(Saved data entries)
-- ==== Sys2Proof/Machine/State.lean ====
section
/-! DEFINITION. The state of the package: everything the spec gives the machine, as plain data, and the state
right after module reset. Each field's docstring names the rule that gives it. A field the spec does not name
is marked MODEL. Keys: a context is `die*4096 + core*8 + context`, a core `die*512 + core`, a cluster
`die*64 + cluster` with the clusters of R99 (16 compute clusters, then one for each service core; on a host die
one for each host core), dies by physical number (R15). -/

namespace Sys2Proof.Machine

/-- Privilege levels (R150). -/
inductive Level where
  | task | kernel | custodian
deriving DecidableEq, Repr

/-- Rounding modes 0 to 4 (R132). -/
inductive RoundMode where
  | rne | rtz | rup | rdn | rna
deriving DecidableEq, Repr

/-- A general register: 128 bits and the capability tag (R153). -/
structure Reg where
  bits : BitVec 128 := 0
  tag : Bool := false
deriving DecidableEq, Repr

/-- A bank of trap registers (R151, R231). -/
structure TrapRegs where
  cause : BitVec 8 := 0
  val : Word := 0
  pc : Word := 0
  aux : Word := 0
deriving DecidableEq, Repr

/-- A word in a mailbox, queue, port or in flight, with its sender and its two times (R48, R472). -/
structure MsgWord where
  w : Word
  sender : BitVec 21 := 0
  t0 : Nat := 0
  t1 : Nat := 0
deriving DecidableEq, Repr

/-- A trap: cause, TRAPVAL, TRAPAUX (R13, R227). -/
structure Trap where
  cause : BitVec 8
  val : Word := 0
  aux : Word := 0
deriving DecidableEq, Repr

/-- A reply from an engine: a result or a trap (R298, R421, R437). -/
inductive Reply where
  | ok (w : Word)
  | trap (t : Trap)
deriving DecidableEq, Repr

/-- Whose access it is: partition, virtual function and its generation, world (R429), and whether at
custodian level. -/
structure Ident where
  custodian : Bool := false
  part : BitVec 8 := 0xFF
  vf : BitVec 4 := 0
  gen : BitVec 16 := 0
  world : Bool := true
deriving DecidableEq, Repr

/-- One contiguous access of `n` bytes at virtual `ea` and physical `pa` (R200); `lane` for vector accesses. -/
structure Acc where
  ea : Word
  pa : Nat
  n : Nat
  lane : Nat := 0
  /-- MT = 2 (R278). -/
  volatile : Bool := false
  /-- MT = 1 (R278). -/
  uncached : Bool := false
  /-- The store-queue entries that its lock check read (R158). -/
  sib : List Nat := []
deriving DecidableEq, Repr

/-- Translations captured before Issue: pairs of 4 KiB virtual and physical page numbers (R277, R321, R342). -/
abbrev Xlat := List (Nat × Nat)

/-- Where a load's bytes go when it performs (R103, R112). -/
inductive LoadDst where
  | scalar (d : BitVec 6) (ty : IntTy)
  | cap (d : BitVec 6) (keep : Bool)
  | lock (d : BitVec 6)
  | vec (d : BitVec 5)
  | slots (slot : Nat) (span2 : Bool) (scale : Bool) (map : List (Nat × Nat))
  | acc (a : BitVec 3)
  /-- MRESTORE: the items of an image, and a reply for its instruction (R402). -/
  | image
  /-- Its context waits for the bytes, or for the lock, and writes a queue, a port or a remote mailbox with them (R165). -/
  | reply (lock : Bool)
  /-- MODEL: of no entry; a place in the order for a read that an engine answers (R309). -/
  | now
deriving DecidableEq, Repr

/-- The shape of a copy (R339). -/
structure CopyShape where
  l : Nat
  r : Nat := 1
  p : Nat := 1
  srs : Int := 0
  drs : Nat := 0
  sps : Int := 0
  dps : Nat := 0
deriving DecidableEq, Repr

/-- The part of a COPYR beyond a copy (R344). -/
structure CopyRemote where
  die : Nat
  flag : Option Nat := none
  flagKey : BitVec 4 := 0
  v : Word := 0
deriving DecidableEq, Repr

/-- A queued engine command with what it captured (R112 to R117). -/
inductive EngOp where
  /-- VST, VSCAT: the enabled lanes' accesses and data (R375). -/
  | vst (lanes : List (Acc × BitVec 32))
  /-- ACCST, MSAVE: 16-byte words with their index and physical address, and the KEY checked at delivery (R397,
  R401). -/
  | words (ws : List (Nat × Nat × BitVec 128)) (key : BitVec 4)
  /-- COPY, COPYR (R340, R344). -/
  | copy (sh : CopyShape) (d a : Word) (dkey akey : BitVec 4) (xl : Xlat) (ch : Nat) (rem : Option CopyRemote)
  /-- TCLOOK (R327). -/
  | tclook (wr : Bool) (id : BitVec 16) (coord : List Nat) (a : Word) (xl : Xlat)
  /-- TCPF: the tiles to fill (R328). -/
  | tcpf (id : BitVec 16) (tiles : List (List Nat))
  /-- TCHALO (R329). -/
  | tchalo (edge : Bool) (id : BitVec 16) (coord : List Nat) (h : Nat) (a : Word) (xl : Xlat)
  /-- TCINV: 0 write back and discard, 1 drop, 2 all (R330). -/
  | tcinv (variant : Nat) (id : BitVec 16)
  /-- SGATH: bounds of the source capability beside the addresses, and whether it was issued above task level (R332). -/
  | sgath (n64 : Bool) (count roww : Nat) (d a b : Word) (abase atop : Nat) (xl : Xlat) (kern : Bool)
  /-- SRED (R333). -/
  | sred (ty : SredTy) (op : SredOp) (count : Nat) (d a : Word) (xl : Xlat)
  /-- SCONV (R334). -/
  | sconv (sf df : Nat) (rm : RoundMode) (count : Nat) (d a b : Word) (xl : Xlat)
  /-- LAUNCH: the descriptor's address and translations, and whether it was issued above task level (R255). -/
  | launch (a : Word) (xl : Xlat) (kern : Bool)
deriving DecidableEq, Repr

### [The task]
Copy the data word for word.

### [Response area]
-- ==== Sys2Proof/Machine/State.lean ====
section
/-! DEFINITION. The state of the package: everything the spec gives the machine, as plain data, and the state
right after module reset. Each field's docstring names the rule that gives it. A field the spec does not name
is marked MODEL. Keys: a context is `die*4096 + core*8 + context`, a core `die*512 + core`, a cluster
`die*64 + cluster` with the clusters of R99 (16 compute clusters, then one for each service core; on a host die
one for each host core), dies by physical number (R15). -/

namespace Sys2Proof.Machine

/-- Privilege levels (R150). -/
inductive Level where
  | task | kernel | custodian
deriving DecidableEq, Repr

/-- Rounding modes 0 to 4 (R132). -/
inductive RoundMode where
  | rne | rtz | rup | rdn | rna
deriving DecidableEq, Repr

/-- A general register: 128 bits and the capability tag (R153). -/
structure Reg where
  bits : BitVec 128 := 0
  tag : Bool := false
deriving DecidableEq, Repr

/-- A bank of trap registers (R151, R231). -/
structure TrapRegs where
  cause : BitVec 8 := 0
  val : Word := 0
  pc : Word := 0
  aux : Word := 0
deriving DecidableEq, Repr

/-- A word in a mailbox, queue, port or in flight, with its sender and its two times (R48, R472). -/
structure MsgWord where
  w : Word
  sender : BitVec 21 := 0
  t0 : Nat := 0
  t1 : Nat := 0
deriving DecidableEq, Repr

/-- A trap: cause, TRAPVAL, TRAPAUX (R13, R227). -/
structure Trap where
  cause : BitVec 8
  val : Word := 0
  aux : Word := 0
deriving DecidableEq, Repr

/-- A reply from an engine: a result or a trap (R298, R421, R437). -/
inductive Reply where
  | ok (w : Word)
  | trap (t : Trap)
deriving DecidableEq, Repr

/-- Whose access it is: partition, virtual function and its generation, world (R429), and whether at
custodian level. -/
structure Ident where
  custodian : Bool := false
  part : BitVec 8 := 0xFF
  vf : BitVec 4 := 0
  gen : BitVec 16 := 0
  world : Bool := true
deriving DecidableEq, Repr

/-- One contiguous access of `n` bytes at virtual `ea` and physical `pa` (R200); `lane` for vector accesses. -/
structure Acc where
  ea : Word
  pa : Nat
  n : Nat
  lane : Nat := 0
  /-- MT = 2 (R278). -/
  volatile : Bool := false
  /-- MT = 1 (R278). -/
  uncached : Bool := false
  /-- The store-queue entries that its lock check read (R158). -/
  sib : List Nat := []
deriving DecidableEq, Repr

/-- Translations captured before Issue: pairs of 4 KiB virtual and physical page numbers (R277, R321, R342). -/
abbrev Xlat := List (Nat × Nat)

/-- Where a load's bytes go when it performs (R103, R112). -/
inductive LoadDst where
  | scalar (d : BitVec 6) (ty : IntTy)
  | cap (d : BitVec 6) (keep : Bool)
  | lock (d : BitVec 6)
  | vec (d : BitVec 5)
  | slots (slot : Nat) (span2 : Bool) (scale : Bool) (map : List (Nat × Nat))
  | acc (a : BitVec 3)
  /-- MRESTORE: the items of an image, and a reply for its instruction (R402). -/
  | image
  /-- Its context waits for the bytes, or for the lock, and writes a queue, a port or a remote mailbox with them (R165). -/
  | reply (lock : Bool)
  /-- MODEL: of no entry; a place in the order for a read that an engine answers (R309). -/
  | now
deriving DecidableEq, Repr

/-- The shape of a copy (R339). -/
structure CopyShape where
  l : Nat
  r : Nat := 1
  p : Nat := 1
  srs : Int := 0
  drs : Nat := 0
  sps : Int := 0
  dps : Nat := 0
deriving DecidableEq, Repr

/-- The part of a COPYR beyond a copy (R344). -/
structure CopyRemote where
  die : Nat
  flag : Option Nat := none
  flagKey : BitVec 4 := 0
  v : Word := 0
deriving DecidableEq, Repr

/-- A queued engine command with what it captured (R112 to R117). -/
inductive EngOp where
  /-- VST, VSCAT: the enabled lanes' accesses and data (R375). -/
  | vst (lanes : List (Acc × BitVec 32))
  /-- ACCST, MSAVE: 16-byte words with their index and physical address, and the KEY checked at delivery (R397,
  R401). -/
  | words (ws : List (Nat × Nat × BitVec 128)) (key : BitVec 4)
  /-- COPY, COPYR (R340, R344). -/
  | copy (sh : CopyShape) (d a : Word) (dkey akey : BitVec 4) (xl : Xlat) (ch : Nat) (rem : Option CopyRemote)
  /-- TCLOOK (R327). -/
  | tclook (wr : Bool) (id : BitVec 16) (coord : List Nat) (a : Word) (xl : Xlat)
  /-- TCPF: the tiles to fill (R328). -/
  | tcpf (id : BitVec 16) (tiles : List (List Nat))
  /-- TCHALO (R329). -/
  | tchalo (edge : Bool) (id : BitVec 16) (coord : List Nat) (h : Nat) (a : Word) (xl : Xlat)
  /-- TCINV: 0 write back and discard, 1 drop, 2 all (R330). -/
  | tcinv (variant : Nat) (id : BitVec 16)
  /-- SGATH: bounds of the source capability beside the addresses, and whether it was issued above task level (R332). -/
  | sgath (n64 : Bool) (count roww : Nat) (d a b : Word) (abase atop : Nat) (xl : Xlat) (kern : Bool)
  /-- SRED (R333). -/
  | sred (ty : SredTy) (op : SredOp) (count : Nat) (d a : Word) (xl : Xlat)
  /-- SCONV (R334). -/
  | sconv (sf df : Nat) (rm : RoundMode) (count : Nat) (d a b : Word) (xl : Xlat)
  /-- LAUNCH: the descriptor's address and translations, and whether it was issued above task level (R255). -/
  | launch (a : Word) (xl : Xlat) (kern : Bool)
deriving DecidableEq, Repr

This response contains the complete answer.